Prompt -> Go through the material and pull out every line with the string "ctlAddr" in it.

Dataset entries ->

/-- Memory after the stores of the move slot and then the control slot. -/
def State.vstMem (s : State) (p : Nat) (op : MoveOp) : List Host.Cell :=
  match op with
  | .vst vs a imm => memWrite s.mem (nearAddr p (moveAddr (s.core p) a imm)) (bytesOf ((s.core p).vreg vs))
  | _ => s.mem
def State.storeMem (s : State) (p : Nat) (b : Bundle) : List Host.Cell :=
  match b.c with
  | .stw src a imm =>
    memWrite (s.vstMem p b.m) (nearAddr p (ctlAddr (s.core p) a imm)) (leBytes 4 ((s.core p).sreg src).toNat)
  | _ => s.vstMem p b.m

/-- The result of the vector slot. -/
def State.vecResult (s : State) (p : Nat) (op : VecOp) : List Word × Bool :=
  op.result (s.core p).vreg (s.core p).sreg (s.on .CORE_CFG_FTZ p) s.free

/-- The core after the effects of the four slots. -/
def State.coreEffect (s : State) (p : Nat) (b : Bundle) : CoreState :=
  let r := ((s.core p).atFc (s.issueAt p b)).beforeStall (s.actingAt p b)
  let a := s.actingAt p b
  a.a.effect r (a.v.effect r (a.m.effect r (a.c.effect r r (s.ldWord p a.c)) (s.pc p) (s.vldLine p a.m))
    (s.vecResult p a.v) (s.on .NUM_CFG_NAN_MODE)) (s.pc p)

/-- The address of the next bundle. -/
def State.nextPc (s : State) (p : Nat) (b : Bundle) : Nat :=
  ((s.core p).advance (s.core p) (s.pc p) (s.actingAt p b).c).2.1

/-- The core after the bundle. -/
def State.coreAfter (s : State) (p : Nat) (b : Bundle) : CoreState :=
  let a := s.actingAt p b
  let t := s.issueAt p b
  let x := (s.coreEffect p b).advance (((s.core p).atFc t).beforeStall a) (s.pc p) a.c
  { x.1 with
    fc := t + 1 + x.2.2
    sfuUntil := if a.v.sfuBusy = 0 then x.1.sfuUntil else t + a.v.sfuBusy
    posted := false
    ready := a.writes.foldl (fun m w => if w.1 = 0 || w.1 = 32 then m else mset 0 m w.1 (t + w.2)) x.1.ready }

/-- The registers of core p's debug page after a bundle. -/
def State.issueRegs (s : State) (p : Nat) (b : Bundle) : State :=
  ((((s.put .CORE_STATUS_STALLED 0 p).put .CORE_STATUS_IN_BWAIT 0 p).count .CORE_ISSUED_COUNT 1 p).put .CORE_PC_PC
    (s.nextPc p b) p)

/-! ### Loops are untouched by the slots' effects -/

theorem CoreState.setSreg_loops (c : CoreState) (r : SReg) (v : Word) :
    (c.setSreg r v).loops = c.loops ∧ (c.setSreg r v).active = c.active := by
  unfold setSreg; split <;> exact ⟨rfl, rfl⟩

theorem CoreState.setPreg_loops (c : CoreState) (r : PReg) (v : Bool) :
    (c.setPreg r v).loops = c.loops ∧ (c.setPreg r v).active = c.active := by
  unfold setPreg; split <;> exact ⟨rfl, rfl⟩

theorem CtlOp.effect_loops (op : CtlOp) (r c : CoreState) (ld : Word) :
    (op.effect r c ld).loops = c.loops ∧ (op.effect r c ld).active = c.active := by
  cases op <;> simp only [CtlOp.effect] <;>
    first
    | exact CoreState.setSreg_loops ..
    | exact CoreState.setPreg_loops ..
    | (split <;> exact ⟨rfl, rfl⟩)
    | simp

theorem MoveOp.effect_loops (op : MoveOp) (r c : CoreState) (pc : BitVec 12) (l : List Word) :
    (op.effect r c pc l).loops = c.loops ∧ (op.effect r c pc l).active = c.active := by
  cases op <;> exact ⟨rfl, rfl⟩

theorem VecOp.effect_loops (op : VecOp) (r c : CoreState) (res : List Word × Bool) (keep : Bool) :
    (op.effect r c res keep).loops = c.loops ∧ (op.effect r c res keep).active = c.active := by
  cases op <;> simp only [VecOp.effect, VecOp.dest] <;>
    first
    | exact CoreState.setPreg_loops ..
    | (split <;> exact ⟨rfl, rfl⟩)
    | simp

theorem ArrOp.effect_loops (op : ArrOp) (r c : CoreState) (pc : BitVec 12) :
    (op.effect r c pc).loops = c.loops ∧ (op.effect r c pc).active = c.active := by
  cases op <;> exact ⟨rfl, rfl⟩

theorem CoreState.loopEnd_congr (k : Nat) : ∀ (c c' : CoreState) (pc : Nat), c.loops = c'.loops → c.active = c'.active →
    (c.loopEnd pc k).2 = (c'.loopEnd pc k).2 ∧ (c.loopEnd pc k).1.loops = (c'.loopEnd pc k).1.loops ∧
      (c.loopEnd pc k).1.active = (c'.loopEnd pc k).1.active := by
  induction k with
  | zero => intro c c' pc h1 h2; exact ⟨rfl, h1, h2⟩
  | succ k ih =>
    intro c c' pc h1 h2
    have e : ∀ l, c'.loopCtr l = c.loopCtr l := fun l => by simp [loopCtr, h1]
    unfold loopEnd
    simp only [e, ← h2]
    split
    · exact ⟨rfl, h1, h2⟩
    · split
      · exact ih _ _ _ (by simp [setLoop, h1]) rfl
      · exact ⟨rfl, by simp [setLoop, h1], by simp [setLoop, h2]⟩

theorem CoreState.advance_congr (c c' r r' : CoreState) (pc : BitVec 12) (op : CtlOp) (h1 : c.loops = c'.loops)
    (h2 : c.active = c'.active) (h3 : r.sregs = r'.sregs) :
    (c.advance r pc op).2 = (c'.advance r' pc op).2 := by
  have hs : ∀ x, r.sreg x = r'.sreg x := fun x => by simp [sreg, h3]
  have hl : ∀ src count, loopCount r src count = loopCount r' src count := fun src count => by simp [loopCount, hs]
  cases op <;> simp only [advance] <;>
    first
    | (rw [(loopEnd_congr 5 c c' _ h1 h2).1])
    | (rw [hl]; split <;> rfl)

/-! ### The state a bundle leaves -/

theorem CoreState.beforeStall_fc (c : CoreState) (t : Nat) (b : Bundle) :
    (c.atFc t).beforeStall b = (c.beforeStall b).atFc t := by
  unfold beforeStall; split <;> rfl

theorem CoreState.beforeStall_parts (c : CoreState) (b : Bundle) :
    (c.beforeStall b).sregs = c.sregs ∧ (c.beforeStall b).preds = c.preds ∧ (c.beforeStall b).vregs = c.vregs ∧
      (c.beforeStall b).loops = c.loops ∧ (c.beforeStall b).active = c.active := by
  unfold beforeStall; split <;> exact ⟨rfl, rfl, rfl, rfl, rfl⟩

theorem State.slotReads_near (s : State) (p : Nat) (b : Bundle) (hp : p < 27200) (h : s.NearGood p)
    (hv : s.valueTrap (s.core p) (s.pc p) b = none) (c : CoreState) (hc : c.sregs = (s.core p).sregs) :
    s.slotReads p c b = (s, s.ldWord p b.c, s.vldLine p b.m, none) := by
  have hs : ∀ x, c.sreg x = (s.core p).sreg x := fun x => by simp [CoreState.sreg, hc]
  have ha : ∀ a imm, ctlAddr c a imm = ctlAddr (s.core p) a imm := fun a imm => by simp [ctlAddr, hs]
  have hm : ∀ a imm, moveAddr c a imm = moveAddr (s.core p) a imm := fun a imm => by simp [moveAddr, hs]
  simp only [valueTrap, Option.or_eq_none_iff] at hv
  have h1 := hv.1.2
  have h2 := hv.2.1
  unfold slotReads ldWord vldLine
  have e1 : ∀ a imm d, b.c = .ldw d a imm → ctlAddr (s.core p) a imm + 4 ≤ nearSize := by
    intro a imm d e
    simp only [e, ctlValue] at h1
    split at h1
    · rename_i h; unfold nearSize at *; simp at h; omega
    · cases h1
  have e2 : ∀ a imm d, b.m = .vld d a imm → moveAddr (s.core p) a imm + 512 ≤ nearSize := by
    intro a imm d e
    simp only [e, moveValue] at h2
    split at h2
    · rename_i h; unfold nearSize at *; simp at h; omega
    · cases h2
  have f1 : ∀ d a imm, b.c = .ldw d a imm → s.readPhys (nearAddr p (ctlAddr (s.core p) a imm)) 4 =
      (s, some (memRead s.mem (nearAddr p (ctlAddr (s.core p) a imm)) 4)) :=
    fun d a imm e => State.readPhys_near s p _ 4 hp (e1 a imm d e) h
  have f2 : ∀ d a imm, b.m = .vld d a imm → s.readPhys (nearAddr p (moveAddr (s.core p) a imm)) 512 =
      (s, some (memRead s.mem (nearAddr p (moveAddr (s.core p) a imm)) 512)) :=
    fun d a imm e => State.readPhys_near s p _ 512 hp (e2 a imm d e) h
  cases hbc : b.c with
  | ldw d a imm =>
    simp only [ha, hm, f1 d a imm hbc]
    cases hbm : b.m with
    | vld d' a' imm' => simp only [f2 d' a' imm' hbm]
    | _ => rfl
  | _ =>
    simp only [hm]
    cases hbm : b.m with
    | vld d' a' imm' => simp only [f2 d' a' imm' hbm]
    | _ => rfl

Answer space ->
    memWrite (s.vstMem p b.m) (nearAddr p (ctlAddr (s.core p) a imm)) (leBytes 4 ((s.core p).sreg src).toNat)
  have ha : ∀ a imm, ctlAddr c a imm = ctlAddr (s.core p) a imm := fun a imm => by simp [ctlAddr, hs]
  have e1 : ∀ a imm d, b.c = .ldw d a imm → ctlAddr (s.core p) a imm + 4 ≤ nearSize := by
  have f1 : ∀ d a imm, b.c = .ldw d a imm → s.readPhys (nearAddr p (ctlAddr (s.core p) a imm)) 4 =
      (s, some (memRead s.mem (nearAddr p (ctlAddr (s.core p) a imm)) 4)) :=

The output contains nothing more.